- [PROBLEM STATEMENT] Nothing but the lines from the start of the entries through the line containing "s.putCfgWidth (lowHalf data))" should appear in the answer, each given exactly.

Stored items:
>>

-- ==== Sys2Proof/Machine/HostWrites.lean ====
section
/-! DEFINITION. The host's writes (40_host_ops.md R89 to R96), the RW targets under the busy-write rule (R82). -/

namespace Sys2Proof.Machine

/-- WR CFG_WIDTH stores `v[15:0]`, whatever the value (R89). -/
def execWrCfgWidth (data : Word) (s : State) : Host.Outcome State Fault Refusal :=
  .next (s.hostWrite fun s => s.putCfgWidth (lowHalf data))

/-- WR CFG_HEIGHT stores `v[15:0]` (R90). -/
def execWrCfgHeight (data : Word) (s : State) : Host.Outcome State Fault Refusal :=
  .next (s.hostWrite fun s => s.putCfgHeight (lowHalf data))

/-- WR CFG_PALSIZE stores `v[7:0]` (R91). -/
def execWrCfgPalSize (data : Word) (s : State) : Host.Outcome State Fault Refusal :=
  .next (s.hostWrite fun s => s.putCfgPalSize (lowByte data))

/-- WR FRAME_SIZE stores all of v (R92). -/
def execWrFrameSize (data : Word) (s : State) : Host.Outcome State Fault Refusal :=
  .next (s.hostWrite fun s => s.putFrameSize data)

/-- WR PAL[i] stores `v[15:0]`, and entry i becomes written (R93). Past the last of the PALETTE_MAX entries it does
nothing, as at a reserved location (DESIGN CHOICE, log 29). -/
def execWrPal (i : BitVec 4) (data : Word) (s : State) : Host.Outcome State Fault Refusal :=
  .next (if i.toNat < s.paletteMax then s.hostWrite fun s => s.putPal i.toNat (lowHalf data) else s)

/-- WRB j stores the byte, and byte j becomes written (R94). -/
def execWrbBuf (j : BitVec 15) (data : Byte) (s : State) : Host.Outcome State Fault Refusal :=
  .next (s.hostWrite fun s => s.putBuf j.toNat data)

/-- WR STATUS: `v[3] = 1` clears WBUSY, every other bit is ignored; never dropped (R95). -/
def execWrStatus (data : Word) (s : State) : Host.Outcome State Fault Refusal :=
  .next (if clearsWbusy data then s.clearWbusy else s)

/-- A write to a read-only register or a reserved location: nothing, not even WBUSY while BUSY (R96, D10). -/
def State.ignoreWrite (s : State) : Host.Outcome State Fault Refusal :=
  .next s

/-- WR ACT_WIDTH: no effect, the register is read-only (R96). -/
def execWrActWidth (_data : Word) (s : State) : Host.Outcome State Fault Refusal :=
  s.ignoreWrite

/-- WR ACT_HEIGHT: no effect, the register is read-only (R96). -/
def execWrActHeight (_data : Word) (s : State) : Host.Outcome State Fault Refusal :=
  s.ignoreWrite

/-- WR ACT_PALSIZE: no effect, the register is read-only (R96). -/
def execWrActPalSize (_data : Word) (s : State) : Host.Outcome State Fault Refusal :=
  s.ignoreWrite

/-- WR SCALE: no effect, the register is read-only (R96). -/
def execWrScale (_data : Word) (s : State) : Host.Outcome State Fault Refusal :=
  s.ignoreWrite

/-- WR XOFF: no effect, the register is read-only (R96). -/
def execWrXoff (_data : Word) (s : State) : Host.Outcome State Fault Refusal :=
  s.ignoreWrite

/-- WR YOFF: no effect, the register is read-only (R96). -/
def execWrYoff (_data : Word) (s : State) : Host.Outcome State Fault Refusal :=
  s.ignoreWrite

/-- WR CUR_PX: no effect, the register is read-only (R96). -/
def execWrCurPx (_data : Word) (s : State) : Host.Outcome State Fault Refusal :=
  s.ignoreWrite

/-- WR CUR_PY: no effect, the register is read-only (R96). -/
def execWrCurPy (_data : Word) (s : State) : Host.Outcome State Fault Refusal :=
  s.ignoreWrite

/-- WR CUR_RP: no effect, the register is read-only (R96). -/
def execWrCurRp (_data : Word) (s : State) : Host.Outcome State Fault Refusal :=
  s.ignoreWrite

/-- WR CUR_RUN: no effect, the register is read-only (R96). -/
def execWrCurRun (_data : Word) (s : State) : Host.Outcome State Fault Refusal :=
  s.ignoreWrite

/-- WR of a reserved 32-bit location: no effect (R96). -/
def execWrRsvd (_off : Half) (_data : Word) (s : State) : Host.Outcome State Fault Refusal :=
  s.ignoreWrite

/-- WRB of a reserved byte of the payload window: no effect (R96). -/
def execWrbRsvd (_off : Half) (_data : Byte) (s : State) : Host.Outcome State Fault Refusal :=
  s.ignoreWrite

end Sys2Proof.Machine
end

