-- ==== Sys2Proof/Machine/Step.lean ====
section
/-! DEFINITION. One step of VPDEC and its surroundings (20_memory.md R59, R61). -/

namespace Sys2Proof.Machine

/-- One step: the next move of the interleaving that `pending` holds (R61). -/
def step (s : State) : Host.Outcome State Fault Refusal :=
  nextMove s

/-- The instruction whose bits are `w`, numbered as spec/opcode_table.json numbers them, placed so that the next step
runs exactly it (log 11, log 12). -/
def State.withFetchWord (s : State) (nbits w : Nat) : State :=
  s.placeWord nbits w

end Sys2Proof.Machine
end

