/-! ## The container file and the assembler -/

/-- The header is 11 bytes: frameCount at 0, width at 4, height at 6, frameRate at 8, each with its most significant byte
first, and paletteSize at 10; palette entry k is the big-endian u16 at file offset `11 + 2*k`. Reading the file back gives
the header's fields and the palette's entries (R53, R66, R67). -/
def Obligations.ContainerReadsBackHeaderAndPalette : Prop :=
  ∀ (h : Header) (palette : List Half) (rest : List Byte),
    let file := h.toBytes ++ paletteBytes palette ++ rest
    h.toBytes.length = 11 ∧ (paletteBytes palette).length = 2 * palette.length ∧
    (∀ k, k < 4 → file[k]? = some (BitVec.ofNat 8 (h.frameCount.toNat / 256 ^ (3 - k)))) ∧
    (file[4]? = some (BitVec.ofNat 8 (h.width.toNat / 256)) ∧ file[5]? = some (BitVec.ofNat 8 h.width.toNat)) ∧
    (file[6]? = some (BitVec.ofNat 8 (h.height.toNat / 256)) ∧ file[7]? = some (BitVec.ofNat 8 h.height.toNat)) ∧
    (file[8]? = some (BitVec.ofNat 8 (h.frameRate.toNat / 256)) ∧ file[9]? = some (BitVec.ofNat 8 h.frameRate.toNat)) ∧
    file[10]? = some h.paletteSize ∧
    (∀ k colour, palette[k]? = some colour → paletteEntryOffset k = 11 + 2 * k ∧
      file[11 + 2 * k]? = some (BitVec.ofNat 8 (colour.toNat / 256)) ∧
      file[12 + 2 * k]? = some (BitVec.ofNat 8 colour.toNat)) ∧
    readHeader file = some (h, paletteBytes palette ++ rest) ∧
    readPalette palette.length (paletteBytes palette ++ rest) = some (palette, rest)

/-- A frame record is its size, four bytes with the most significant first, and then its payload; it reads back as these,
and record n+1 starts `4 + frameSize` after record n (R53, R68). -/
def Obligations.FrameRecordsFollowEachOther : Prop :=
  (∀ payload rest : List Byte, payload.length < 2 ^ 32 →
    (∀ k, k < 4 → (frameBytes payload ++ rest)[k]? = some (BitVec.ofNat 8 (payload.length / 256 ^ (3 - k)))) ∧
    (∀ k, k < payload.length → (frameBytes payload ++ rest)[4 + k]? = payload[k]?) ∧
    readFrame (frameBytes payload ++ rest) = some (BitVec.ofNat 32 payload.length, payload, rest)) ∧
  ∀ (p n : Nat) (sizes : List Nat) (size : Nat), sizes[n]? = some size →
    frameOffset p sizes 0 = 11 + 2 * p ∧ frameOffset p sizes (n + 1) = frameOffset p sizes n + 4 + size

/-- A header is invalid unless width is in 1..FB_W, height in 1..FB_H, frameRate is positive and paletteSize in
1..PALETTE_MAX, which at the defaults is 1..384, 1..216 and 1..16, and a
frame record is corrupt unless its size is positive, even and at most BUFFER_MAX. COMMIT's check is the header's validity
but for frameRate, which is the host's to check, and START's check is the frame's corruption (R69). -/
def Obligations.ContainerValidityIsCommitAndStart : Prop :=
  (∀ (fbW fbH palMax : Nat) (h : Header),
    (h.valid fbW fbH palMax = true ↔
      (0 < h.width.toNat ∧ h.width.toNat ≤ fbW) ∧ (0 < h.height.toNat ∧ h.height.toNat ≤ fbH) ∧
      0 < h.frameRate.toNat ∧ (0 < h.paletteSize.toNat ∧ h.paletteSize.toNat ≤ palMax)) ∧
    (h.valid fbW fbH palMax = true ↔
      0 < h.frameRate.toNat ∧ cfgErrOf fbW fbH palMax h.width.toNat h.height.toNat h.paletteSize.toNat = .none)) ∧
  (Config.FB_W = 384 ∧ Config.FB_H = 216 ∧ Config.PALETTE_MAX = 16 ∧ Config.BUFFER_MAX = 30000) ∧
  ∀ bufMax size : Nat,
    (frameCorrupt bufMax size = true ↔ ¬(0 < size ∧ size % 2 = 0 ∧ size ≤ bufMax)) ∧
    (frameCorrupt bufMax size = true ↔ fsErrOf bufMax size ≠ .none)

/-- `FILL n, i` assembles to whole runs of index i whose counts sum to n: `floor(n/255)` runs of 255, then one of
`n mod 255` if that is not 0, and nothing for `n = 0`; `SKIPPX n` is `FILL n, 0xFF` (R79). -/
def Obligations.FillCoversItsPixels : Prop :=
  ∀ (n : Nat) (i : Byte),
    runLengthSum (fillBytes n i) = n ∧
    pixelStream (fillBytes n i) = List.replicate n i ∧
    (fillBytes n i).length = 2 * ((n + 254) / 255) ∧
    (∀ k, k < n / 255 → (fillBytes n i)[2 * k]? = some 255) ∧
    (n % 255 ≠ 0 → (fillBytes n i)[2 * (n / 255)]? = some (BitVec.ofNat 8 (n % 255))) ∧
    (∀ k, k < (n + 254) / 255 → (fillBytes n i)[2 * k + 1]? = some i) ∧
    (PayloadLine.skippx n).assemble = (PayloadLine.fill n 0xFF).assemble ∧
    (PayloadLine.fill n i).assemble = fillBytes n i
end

<<

- [EXERCISE OUTPUT]
-- ==== Sys2Proof/Machine/HostWrites.lean ====
section
/-! DEFINITION. The host's writes (40_host_ops.md R89 to R96), the RW targets under the busy-write rule (R82). -/

namespace Sys2Proof.Machine

/-- WR CFG_WIDTH stores `v[15:0]`, whatever the value (R89). -/
def execWrCfgWidth (data : Word) (s : State) : Host.Outcome State Fault Refusal :=
  .next (s.hostWrite fun s => s.putCfgWidth (lowHalf data))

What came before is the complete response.